:: REQUIRED ACTION ::
Each line of the entries that mentions the string "width" needs to be reported.

:: Collected data ::
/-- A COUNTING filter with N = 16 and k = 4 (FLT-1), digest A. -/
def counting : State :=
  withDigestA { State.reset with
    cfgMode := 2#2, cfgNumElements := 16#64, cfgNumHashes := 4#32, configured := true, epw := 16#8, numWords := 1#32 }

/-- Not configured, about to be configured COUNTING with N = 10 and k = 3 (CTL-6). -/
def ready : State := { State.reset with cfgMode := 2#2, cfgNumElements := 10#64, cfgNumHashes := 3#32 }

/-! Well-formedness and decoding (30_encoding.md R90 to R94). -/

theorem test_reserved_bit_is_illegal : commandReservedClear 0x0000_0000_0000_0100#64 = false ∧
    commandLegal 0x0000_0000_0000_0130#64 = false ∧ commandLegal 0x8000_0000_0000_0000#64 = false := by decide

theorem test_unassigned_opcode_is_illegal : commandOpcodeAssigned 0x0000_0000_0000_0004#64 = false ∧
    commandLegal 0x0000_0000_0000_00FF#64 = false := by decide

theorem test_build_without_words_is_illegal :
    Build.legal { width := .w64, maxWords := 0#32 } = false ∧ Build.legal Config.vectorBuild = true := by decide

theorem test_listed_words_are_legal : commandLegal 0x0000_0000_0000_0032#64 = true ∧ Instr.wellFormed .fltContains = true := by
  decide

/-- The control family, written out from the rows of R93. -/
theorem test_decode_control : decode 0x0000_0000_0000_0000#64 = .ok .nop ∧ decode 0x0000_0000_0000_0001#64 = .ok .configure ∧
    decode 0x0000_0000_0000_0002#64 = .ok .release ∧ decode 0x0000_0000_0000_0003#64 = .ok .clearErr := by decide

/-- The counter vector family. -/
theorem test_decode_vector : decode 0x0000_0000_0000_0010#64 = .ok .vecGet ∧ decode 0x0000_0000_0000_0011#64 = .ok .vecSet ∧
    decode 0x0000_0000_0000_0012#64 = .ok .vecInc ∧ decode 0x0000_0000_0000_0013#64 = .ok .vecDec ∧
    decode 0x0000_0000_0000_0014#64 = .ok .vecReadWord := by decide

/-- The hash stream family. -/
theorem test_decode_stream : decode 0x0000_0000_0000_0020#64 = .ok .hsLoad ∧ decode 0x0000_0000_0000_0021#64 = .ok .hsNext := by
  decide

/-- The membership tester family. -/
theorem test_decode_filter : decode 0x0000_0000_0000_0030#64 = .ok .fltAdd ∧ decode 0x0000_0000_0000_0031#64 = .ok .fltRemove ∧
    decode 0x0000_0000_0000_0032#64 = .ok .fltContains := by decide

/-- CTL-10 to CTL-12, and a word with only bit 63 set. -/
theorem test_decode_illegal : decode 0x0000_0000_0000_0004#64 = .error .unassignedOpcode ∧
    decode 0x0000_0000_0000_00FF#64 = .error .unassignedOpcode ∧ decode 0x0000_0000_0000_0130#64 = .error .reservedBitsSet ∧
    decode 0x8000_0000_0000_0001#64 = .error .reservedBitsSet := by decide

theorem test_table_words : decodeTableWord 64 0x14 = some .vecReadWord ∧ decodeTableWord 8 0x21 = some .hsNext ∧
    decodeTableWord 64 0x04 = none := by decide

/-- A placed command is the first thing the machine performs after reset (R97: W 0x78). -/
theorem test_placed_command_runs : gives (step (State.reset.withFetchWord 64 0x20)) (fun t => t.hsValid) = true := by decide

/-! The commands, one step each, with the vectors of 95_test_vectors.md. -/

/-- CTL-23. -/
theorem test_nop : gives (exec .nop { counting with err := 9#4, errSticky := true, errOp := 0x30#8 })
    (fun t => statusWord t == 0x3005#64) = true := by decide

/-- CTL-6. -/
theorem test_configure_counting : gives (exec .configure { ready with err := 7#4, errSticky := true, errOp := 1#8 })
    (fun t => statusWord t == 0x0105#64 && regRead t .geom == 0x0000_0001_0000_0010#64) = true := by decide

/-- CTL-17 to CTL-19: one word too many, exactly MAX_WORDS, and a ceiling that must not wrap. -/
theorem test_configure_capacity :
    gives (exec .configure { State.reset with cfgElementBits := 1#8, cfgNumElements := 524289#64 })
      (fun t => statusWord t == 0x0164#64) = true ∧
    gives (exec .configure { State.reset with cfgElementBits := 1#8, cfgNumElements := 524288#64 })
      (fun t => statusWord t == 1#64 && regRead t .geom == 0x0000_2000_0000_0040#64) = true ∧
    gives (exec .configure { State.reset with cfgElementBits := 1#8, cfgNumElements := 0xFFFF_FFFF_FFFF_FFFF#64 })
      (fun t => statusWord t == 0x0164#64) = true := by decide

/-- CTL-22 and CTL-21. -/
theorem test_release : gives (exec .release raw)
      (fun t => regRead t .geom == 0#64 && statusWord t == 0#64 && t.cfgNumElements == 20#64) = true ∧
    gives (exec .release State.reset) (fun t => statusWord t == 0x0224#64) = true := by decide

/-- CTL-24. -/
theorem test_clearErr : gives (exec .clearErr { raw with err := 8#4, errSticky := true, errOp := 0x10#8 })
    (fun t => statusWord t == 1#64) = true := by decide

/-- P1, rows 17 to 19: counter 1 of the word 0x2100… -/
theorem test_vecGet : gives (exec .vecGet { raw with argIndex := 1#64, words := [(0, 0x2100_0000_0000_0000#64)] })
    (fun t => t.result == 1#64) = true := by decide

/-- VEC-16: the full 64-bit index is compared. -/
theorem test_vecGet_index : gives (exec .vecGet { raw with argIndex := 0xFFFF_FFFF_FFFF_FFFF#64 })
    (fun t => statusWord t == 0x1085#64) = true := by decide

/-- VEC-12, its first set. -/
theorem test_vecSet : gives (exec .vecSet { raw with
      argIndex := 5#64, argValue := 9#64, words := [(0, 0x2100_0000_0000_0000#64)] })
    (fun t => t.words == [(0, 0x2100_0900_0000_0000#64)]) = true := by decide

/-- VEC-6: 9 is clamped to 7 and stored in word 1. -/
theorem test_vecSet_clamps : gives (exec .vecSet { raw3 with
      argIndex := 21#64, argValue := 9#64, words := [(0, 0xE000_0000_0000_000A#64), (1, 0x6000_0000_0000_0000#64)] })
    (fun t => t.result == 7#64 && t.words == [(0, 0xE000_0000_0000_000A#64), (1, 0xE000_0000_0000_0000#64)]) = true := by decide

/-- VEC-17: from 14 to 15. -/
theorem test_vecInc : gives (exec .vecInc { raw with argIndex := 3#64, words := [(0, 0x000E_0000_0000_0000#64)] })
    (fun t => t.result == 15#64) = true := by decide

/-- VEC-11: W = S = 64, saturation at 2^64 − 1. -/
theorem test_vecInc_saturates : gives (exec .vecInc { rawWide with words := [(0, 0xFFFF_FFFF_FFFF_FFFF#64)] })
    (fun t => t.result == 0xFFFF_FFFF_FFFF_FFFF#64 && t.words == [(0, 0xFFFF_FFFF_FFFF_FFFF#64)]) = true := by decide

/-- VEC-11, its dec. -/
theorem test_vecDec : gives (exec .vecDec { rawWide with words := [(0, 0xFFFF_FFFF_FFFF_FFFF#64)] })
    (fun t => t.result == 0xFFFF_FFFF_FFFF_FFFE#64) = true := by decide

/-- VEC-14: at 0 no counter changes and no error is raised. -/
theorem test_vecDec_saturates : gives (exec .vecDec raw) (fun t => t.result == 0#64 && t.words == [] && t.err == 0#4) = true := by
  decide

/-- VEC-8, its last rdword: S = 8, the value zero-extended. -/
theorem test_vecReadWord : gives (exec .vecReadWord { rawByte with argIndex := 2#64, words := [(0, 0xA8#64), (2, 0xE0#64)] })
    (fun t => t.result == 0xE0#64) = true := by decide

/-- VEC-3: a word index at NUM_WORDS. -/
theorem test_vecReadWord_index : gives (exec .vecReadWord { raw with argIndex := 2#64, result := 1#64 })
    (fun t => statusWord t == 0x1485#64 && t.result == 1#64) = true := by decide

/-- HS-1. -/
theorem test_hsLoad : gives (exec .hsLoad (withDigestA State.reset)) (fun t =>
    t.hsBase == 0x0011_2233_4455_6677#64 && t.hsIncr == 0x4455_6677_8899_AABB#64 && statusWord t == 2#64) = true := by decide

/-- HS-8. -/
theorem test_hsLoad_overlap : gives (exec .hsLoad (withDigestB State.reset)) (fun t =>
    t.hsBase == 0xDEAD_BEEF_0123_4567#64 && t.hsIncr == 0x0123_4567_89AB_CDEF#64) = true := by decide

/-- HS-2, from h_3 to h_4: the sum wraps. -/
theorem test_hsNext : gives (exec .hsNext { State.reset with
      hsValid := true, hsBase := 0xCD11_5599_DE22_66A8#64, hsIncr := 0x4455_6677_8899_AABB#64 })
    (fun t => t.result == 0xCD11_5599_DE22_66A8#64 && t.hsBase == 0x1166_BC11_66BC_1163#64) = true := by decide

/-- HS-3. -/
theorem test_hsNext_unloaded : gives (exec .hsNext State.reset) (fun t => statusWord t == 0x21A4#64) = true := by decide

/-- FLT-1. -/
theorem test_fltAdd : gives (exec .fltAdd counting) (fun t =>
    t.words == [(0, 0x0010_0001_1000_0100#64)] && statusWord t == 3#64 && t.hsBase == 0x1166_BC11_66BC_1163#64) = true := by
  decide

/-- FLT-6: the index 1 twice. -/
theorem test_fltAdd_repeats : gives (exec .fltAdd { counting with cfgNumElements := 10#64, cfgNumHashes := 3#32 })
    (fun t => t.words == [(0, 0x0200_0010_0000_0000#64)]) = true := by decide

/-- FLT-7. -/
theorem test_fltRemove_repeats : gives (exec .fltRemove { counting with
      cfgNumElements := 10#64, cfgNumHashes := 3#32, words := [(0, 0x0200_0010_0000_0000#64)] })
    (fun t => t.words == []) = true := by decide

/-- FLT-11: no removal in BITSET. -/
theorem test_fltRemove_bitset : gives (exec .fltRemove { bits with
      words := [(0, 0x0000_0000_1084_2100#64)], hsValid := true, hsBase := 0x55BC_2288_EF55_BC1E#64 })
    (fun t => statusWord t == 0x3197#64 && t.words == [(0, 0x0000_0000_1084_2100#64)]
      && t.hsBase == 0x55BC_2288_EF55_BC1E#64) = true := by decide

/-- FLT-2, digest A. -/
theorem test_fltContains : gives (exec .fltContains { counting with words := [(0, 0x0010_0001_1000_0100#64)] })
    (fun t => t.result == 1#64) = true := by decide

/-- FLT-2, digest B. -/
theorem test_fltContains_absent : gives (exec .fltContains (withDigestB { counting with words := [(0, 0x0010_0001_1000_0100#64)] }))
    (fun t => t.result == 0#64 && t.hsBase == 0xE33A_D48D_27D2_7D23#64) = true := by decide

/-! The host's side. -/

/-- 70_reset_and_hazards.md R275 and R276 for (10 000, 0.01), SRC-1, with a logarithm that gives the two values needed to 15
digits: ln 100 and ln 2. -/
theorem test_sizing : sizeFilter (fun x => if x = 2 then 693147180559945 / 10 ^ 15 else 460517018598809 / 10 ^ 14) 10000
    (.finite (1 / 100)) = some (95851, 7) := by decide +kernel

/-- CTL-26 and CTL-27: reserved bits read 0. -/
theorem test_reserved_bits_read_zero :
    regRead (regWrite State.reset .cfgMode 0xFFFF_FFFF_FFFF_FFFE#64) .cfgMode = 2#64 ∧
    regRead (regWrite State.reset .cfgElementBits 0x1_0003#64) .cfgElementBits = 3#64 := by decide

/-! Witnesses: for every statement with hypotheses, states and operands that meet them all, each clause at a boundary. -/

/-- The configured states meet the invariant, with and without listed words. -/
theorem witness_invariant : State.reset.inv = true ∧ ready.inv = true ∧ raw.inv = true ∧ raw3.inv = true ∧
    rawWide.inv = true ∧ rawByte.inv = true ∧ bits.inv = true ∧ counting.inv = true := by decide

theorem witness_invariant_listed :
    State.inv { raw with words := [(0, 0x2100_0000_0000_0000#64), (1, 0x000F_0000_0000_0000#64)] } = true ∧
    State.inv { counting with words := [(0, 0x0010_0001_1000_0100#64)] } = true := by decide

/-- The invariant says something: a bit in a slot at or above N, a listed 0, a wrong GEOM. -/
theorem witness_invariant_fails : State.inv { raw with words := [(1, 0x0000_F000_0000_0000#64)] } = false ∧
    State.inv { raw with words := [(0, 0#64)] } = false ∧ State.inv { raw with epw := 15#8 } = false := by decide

--

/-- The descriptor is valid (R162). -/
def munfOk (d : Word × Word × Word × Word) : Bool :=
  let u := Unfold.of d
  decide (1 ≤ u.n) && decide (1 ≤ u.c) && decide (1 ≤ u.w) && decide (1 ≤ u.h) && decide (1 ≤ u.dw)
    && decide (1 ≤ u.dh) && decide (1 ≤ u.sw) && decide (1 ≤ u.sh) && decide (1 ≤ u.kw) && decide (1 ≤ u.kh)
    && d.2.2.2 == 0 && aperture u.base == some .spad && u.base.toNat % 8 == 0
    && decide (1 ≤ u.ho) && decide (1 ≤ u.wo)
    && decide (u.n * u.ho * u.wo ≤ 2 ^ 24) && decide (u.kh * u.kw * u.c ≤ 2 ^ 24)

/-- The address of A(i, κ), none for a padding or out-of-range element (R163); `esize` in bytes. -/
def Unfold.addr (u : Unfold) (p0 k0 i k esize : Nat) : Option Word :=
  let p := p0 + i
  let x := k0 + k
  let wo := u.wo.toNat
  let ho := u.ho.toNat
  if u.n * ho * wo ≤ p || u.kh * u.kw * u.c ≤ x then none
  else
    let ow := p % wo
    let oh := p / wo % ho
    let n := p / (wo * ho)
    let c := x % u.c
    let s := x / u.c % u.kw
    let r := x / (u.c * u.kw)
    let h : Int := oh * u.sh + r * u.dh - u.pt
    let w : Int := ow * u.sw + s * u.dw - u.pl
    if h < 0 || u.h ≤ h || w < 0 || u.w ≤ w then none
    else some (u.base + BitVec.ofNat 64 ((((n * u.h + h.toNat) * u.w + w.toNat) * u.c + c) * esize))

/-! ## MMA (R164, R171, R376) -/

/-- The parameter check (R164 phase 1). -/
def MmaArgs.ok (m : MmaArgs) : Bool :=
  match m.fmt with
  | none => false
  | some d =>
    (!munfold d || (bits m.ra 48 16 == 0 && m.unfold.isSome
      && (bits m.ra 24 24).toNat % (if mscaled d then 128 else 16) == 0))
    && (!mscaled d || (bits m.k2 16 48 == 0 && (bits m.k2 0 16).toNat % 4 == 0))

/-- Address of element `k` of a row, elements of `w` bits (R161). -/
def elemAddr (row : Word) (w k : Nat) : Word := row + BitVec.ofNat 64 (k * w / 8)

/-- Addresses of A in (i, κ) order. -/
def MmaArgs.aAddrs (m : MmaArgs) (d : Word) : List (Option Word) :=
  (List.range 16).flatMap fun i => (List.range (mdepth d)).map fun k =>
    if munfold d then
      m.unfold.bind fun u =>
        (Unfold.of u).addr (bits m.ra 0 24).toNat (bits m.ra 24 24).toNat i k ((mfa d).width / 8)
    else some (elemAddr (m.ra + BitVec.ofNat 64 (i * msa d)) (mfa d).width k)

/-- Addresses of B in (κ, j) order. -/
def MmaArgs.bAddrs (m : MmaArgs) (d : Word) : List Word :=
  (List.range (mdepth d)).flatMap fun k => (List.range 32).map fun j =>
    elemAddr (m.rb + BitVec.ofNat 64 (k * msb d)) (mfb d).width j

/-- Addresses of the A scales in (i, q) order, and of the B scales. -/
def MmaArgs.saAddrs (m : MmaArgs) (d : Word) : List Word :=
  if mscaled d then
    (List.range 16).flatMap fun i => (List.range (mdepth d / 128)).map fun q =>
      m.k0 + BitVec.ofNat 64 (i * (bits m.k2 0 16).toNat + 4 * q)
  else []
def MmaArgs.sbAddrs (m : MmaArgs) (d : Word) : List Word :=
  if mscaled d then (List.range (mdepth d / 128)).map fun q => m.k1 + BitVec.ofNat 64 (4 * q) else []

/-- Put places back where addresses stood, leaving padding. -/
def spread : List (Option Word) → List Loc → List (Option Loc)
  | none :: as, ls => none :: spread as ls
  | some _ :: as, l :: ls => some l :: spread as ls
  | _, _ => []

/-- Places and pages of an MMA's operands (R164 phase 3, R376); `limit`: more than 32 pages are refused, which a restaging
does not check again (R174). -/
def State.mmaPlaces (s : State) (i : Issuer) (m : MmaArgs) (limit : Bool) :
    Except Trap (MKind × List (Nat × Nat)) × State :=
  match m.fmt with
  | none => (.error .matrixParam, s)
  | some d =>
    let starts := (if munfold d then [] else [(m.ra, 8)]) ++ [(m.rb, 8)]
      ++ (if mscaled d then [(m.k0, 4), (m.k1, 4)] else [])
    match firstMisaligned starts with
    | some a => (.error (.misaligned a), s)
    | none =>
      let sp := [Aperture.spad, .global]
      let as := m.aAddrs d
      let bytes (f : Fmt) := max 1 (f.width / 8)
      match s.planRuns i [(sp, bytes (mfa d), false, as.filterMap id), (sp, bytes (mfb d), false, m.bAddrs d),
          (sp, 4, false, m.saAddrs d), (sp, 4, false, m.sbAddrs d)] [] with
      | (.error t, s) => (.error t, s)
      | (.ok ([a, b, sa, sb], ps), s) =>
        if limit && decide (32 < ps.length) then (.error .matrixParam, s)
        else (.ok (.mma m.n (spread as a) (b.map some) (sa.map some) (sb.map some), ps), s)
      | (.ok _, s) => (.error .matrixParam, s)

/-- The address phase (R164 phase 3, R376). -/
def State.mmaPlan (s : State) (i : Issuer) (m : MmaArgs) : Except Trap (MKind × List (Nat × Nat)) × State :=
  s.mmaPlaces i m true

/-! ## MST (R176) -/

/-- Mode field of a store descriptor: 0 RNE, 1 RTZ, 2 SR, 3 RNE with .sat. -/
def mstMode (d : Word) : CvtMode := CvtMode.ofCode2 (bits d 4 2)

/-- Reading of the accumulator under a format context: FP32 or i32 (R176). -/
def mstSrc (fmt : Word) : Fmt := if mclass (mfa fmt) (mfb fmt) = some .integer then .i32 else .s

:: REPLY TO THE EXERCISE ::
    Build.legal { width := .w64, maxWords := 0#32 } = false ∧ Build.legal Config.vectorBuild = true := by decide
        (Unfold.of u).addr (bits m.ra 0 24).toNat (bits m.ra 24 24).toNat i k ((mfa d).width / 8)
    else some (elemAddr (m.ra + BitVec.ofNat 64 (i * msa d)) (mfa d).width k)
    elemAddr (m.rb + BitVec.ofNat 64 (k * msb d)) (mfb d).width j
      let bytes (f : Fmt) := max 1 (f.width / 8)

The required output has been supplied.